***** Data provided *****

theorem execFlPutb_keeps (port : Fin 256) (a : Fin 16) (b : Fin 16) (s : State) :
    KeepsR s (execFlPutb port a b s) := by
  unfold execFlPutb
  with_reducible repeat' first
    | exact Keeps.refl s | apply keepsR_next | apply State.settle_keeps | apply State.flPutb_keeps

theorem execFlMove_keeps (port : Fin 256) (d : Fin 16) (a : Fin 16) (b : Fin 16) (s : State) :
    KeepsR s (execFlMove port d a b s) := by
  unfold execFlMove
  with_reducible repeat' first
    | exact Keeps.refl s | apply keepsR_next | apply State.settle_keeps | apply State.flMove_keeps

theorem execFlEmit_keeps (port : Fin 256) (imm : BitVec 14) (s : State) :
    KeepsR s (execFlEmit port imm s) := by
  unfold execFlEmit
  with_reducible repeat' first
    | exact Keeps.refl s | apply keepsR_next | apply State.settle_keeps | apply State.flEmit_keeps

theorem execFlPar_keeps (port : Fin 256) (d : Fin 16) (imm : BitVec 14) (s : State) :
    KeepsR s (execFlPar port d imm s) := by
  unfold execFlPar
  with_reducible repeat' first
    | exact Keeps.refl s | apply keepsR_next | (intro) | apply State.flowSet_keeps | apply State.settle_keeps

theorem execFlLdk_keeps (port : Fin 256) (d : Fin 16) (imm : BitVec 14) (s : State) :
    KeepsR s (execFlLdk port d imm s) := by
  unfold execFlLdk
  with_reducible repeat' first
    | exact Keeps.refl s | apply keepsR_next | (intro) | apply State.flowSet_keeps | apply State.settle_keeps

theorem execFlStk_keeps (port : Fin 256) (a : Fin 16) (imm : BitVec 14) (s : State) :
    KeepsR s (execFlStk port a imm s) := by
  unfold execFlStk
  with_reducible repeat' first
    | exact Keeps.refl s | apply keepsR_next | apply State.settle_keeps | apply State.flStk_keeps

theorem execFlJmp_keeps (port : Fin 256) (imm : BitVec 14) (s : State) :
    KeepsR s (execFlJmp port imm s) := by
  unfold execFlJmp
  with_reducible repeat' first
    | exact Keeps.refl s | apply keepsR_next | (intro) | apply State.flBranch_keeps | apply State.settle_keeps

theorem execFlBz_keeps (port : Fin 256) (a : Fin 16) (imm : BitVec 14) (s : State) :
    KeepsR s (execFlBz port a imm s) := by
  unfold execFlBz
  with_reducible repeat' first
    | exact Keeps.refl s | apply keepsR_next | (intro) | apply State.flBranch_keeps | apply State.settle_keeps

theorem execFlBnz_keeps (port : Fin 256) (a : Fin 16) (imm : BitVec 14) (s : State) :
    KeepsR s (execFlBnz port a imm s) := by
  unfold execFlBnz
  with_reducible repeat' first
    | exact Keeps.refl s | apply keepsR_next | (intro) | apply State.flBranch_keeps | apply State.settle_keeps

theorem execFlDjnz_keeps (port : Fin 256) (d : Fin 16) (imm : BitVec 14) (s : State) :
    KeepsR s (execFlDjnz port d imm s) := by
  unfold execFlDjnz
  with_reducible repeat' first
    | exact Keeps.refl s | apply keepsR_next | apply State.settle_keeps | apply State.flDjnz_keeps

theorem execFlYield_keeps (port : Fin 256) (s : State) :
    KeepsR s (execFlYield port s) := by
  unfold execFlYield
  with_reducible repeat' first
    | exact Keeps.refl s | apply keepsR_next | apply State.flYield_keeps | apply State.settle_keeps

theorem execFlEnd_keeps (port : Fin 256) (s : State) :
    KeepsR s (execFlEnd port s) := by
  unfold execFlEnd
  with_reducible repeat' first
    | exact Keeps.refl s | apply keepsR_next | apply State.settle_keeps | apply State.flEnd_keeps

theorem execFlTrap_keeps (port : Fin 256) (imm : BitVec 14) (s : State) :
    KeepsR s (execFlTrap port imm s) := by
  unfold execFlTrap
  with_reducible repeat' first
    | assumption | exact Keeps.refl s | apply keepsR_next | (intro) | apply State.flowStep_keeps | apply State.flowFault_keeps
    | apply State.settle_keeps

theorem execFlUndefinedOp_keeps (port : Fin 256) (word : Word) (s : State) :
    KeepsR s (execFlUndefinedOp port word s) := by
  unfold execFlUndefinedOp
  with_reducible repeat' first
    | exact Keeps.refl s | apply keepsR_next | apply State.settle_keeps | apply State.flUndefined_keeps

theorem execLineStart_keeps (port : Fin 256) (s : State) :
    KeepsR s (execLineStart port s) := by
  unfold execLineStart
  with_reducible repeat' first
    | exact Keeps.refl s | apply keepsR_next | apply State.settle_keeps | apply State.lineStart_keeps

theorem execPortCommitEvent_keeps (port : Fin 256) (s : State) :
    KeepsR s (execPortCommitEvent port s) := by
  unfold execPortCommitEvent
  with_reducible repeat' first
    | exact Keeps.refl s | apply keepsR_next | apply State.settle_keeps | apply State.commitEvent_keeps

theorem execRdmRequest_keeps (host : HostView) (s : State) :
    KeepsR s (execRdmRequest host s) := by
  unfold execRdmRequest
  with_reducible repeat' first
    | assumption | exact Keeps.refl s | apply keepsR_next | (intro) | apply State.settle_keeps
    | apply State.startDesc_keeps | apply State.rdmRequest_keeps

theorem execRdmTransactionStart_keeps (port : Fin 256) (s : State) :
    KeepsR s (execRdmTransactionStart port s) := by
  unfold execRdmTransactionStart
  with_reducible repeat' first
    | exact Keeps.refl s | apply keepsR_next | apply State.settle_keeps | apply State.rdmStart_keeps

theorem execRdmResponse_keeps (port : Fin 256) (bytes : List Byte) (framing : Bool) (s : State) :
    KeepsR s (execRdmResponse port bytes framing s) := by
  unfold execRdmResponse
  with_reducible repeat' first
    | exact Keeps.refl s | apply keepsR_next | apply State.settle_keeps | apply State.rdmResponse_keeps

theorem execRdmTimeout_keeps (port : Fin 256) (s : State) :
    KeepsR s (execRdmTimeout port s) := by
  unfold execRdmTimeout
  with_reducible repeat' first
    | exact Keeps.refl s | apply keepsR_next | apply State.settle_keeps | apply State.rdmTimeout_keeps

theorem execPortRestPoint_keeps (port : Fin 256) (s : State) :
    KeepsR s (execPortRestPoint port s) := by
  unfold execPortRestPoint
  with_reducible repeat' first
    | exact Keeps.refl s | apply keepsR_next | apply State.settle_keeps | apply State.restPoint_keeps

theorem execFlumeFault_keeps (flume : Fin 9) (ecc : Bool) (ports : BitVec 32) (s : State) :
    KeepsR s (execFlumeFault flume ecc ports s) := by
  unfold execFlumeFault
  with_reducible repeat' first
    | exact Keeps.refl s | apply keepsR_next | apply State.settle_keeps | apply State.flumeFault_keeps

theorem execReadoutStart_keeps (s : State) :
    KeepsR s (execReadoutStart s) := by
  unfold execReadoutStart
  with_reducible repeat' first
    | exact Keeps.refl s | apply keepsR_next | apply State.settle_keeps | apply State.readoutStart_keeps

theorem execFiringProbe_keeps (port : Fin 256) (configs : Fin 1025) (s : State) :
    KeepsR s (execFiringProbe port configs s) := by
  unfold execFiringProbe
  with_reducible repeat' first
    | exact Keeps.refl s | apply keepsR_next | apply State.firingProbe_keeps | apply State.settle_keeps

theorem execTurnSet_keeps (port : Fin 256) (s : State) :
    KeepsR s (execTurnSet port s) := by
  unfold execTurnSet
  with_reducible repeat' first
    | exact Keeps.refl s | apply keepsR_next | apply State.settle_keeps | apply State.turnSet_keeps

*****

Problem to work on: An exact copy of the lines above, from the one containing "theorem execFlTrap_keeps (port" down to the one containing "State.settle_keeps | apply State.lineStart_keeps" and including both, is the whole answer; retype it and nothing else.

Solution for this exercise:
theorem execFlTrap_keeps (port : Fin 256) (imm : BitVec 14) (s : State) :
    KeepsR s (execFlTrap port imm s) := by
  unfold execFlTrap
  with_reducible repeat' first
    | assumption | exact Keeps.refl s | apply keepsR_next | (intro) | apply State.flowStep_keeps | apply State.flowFault_keeps
    | apply State.settle_keeps

theorem execFlUndefinedOp_keeps (port : Fin 256) (word : Word) (s : State) :
    KeepsR s (execFlUndefinedOp port word s) := by
  unfold execFlUndefinedOp
  with_reducible repeat' first
    | exact Keeps.refl s | apply keepsR_next | apply State.settle_keeps | apply State.flUndefined_keeps

theorem execLineStart_keeps (port : Fin 256) (s : State) :
    KeepsR s (execLineStart port s) := by
  unfold execLineStart
  with_reducible repeat' first
    | exact Keeps.refl s | apply keepsR_next | apply State.settle_keeps | apply State.lineStart_keeps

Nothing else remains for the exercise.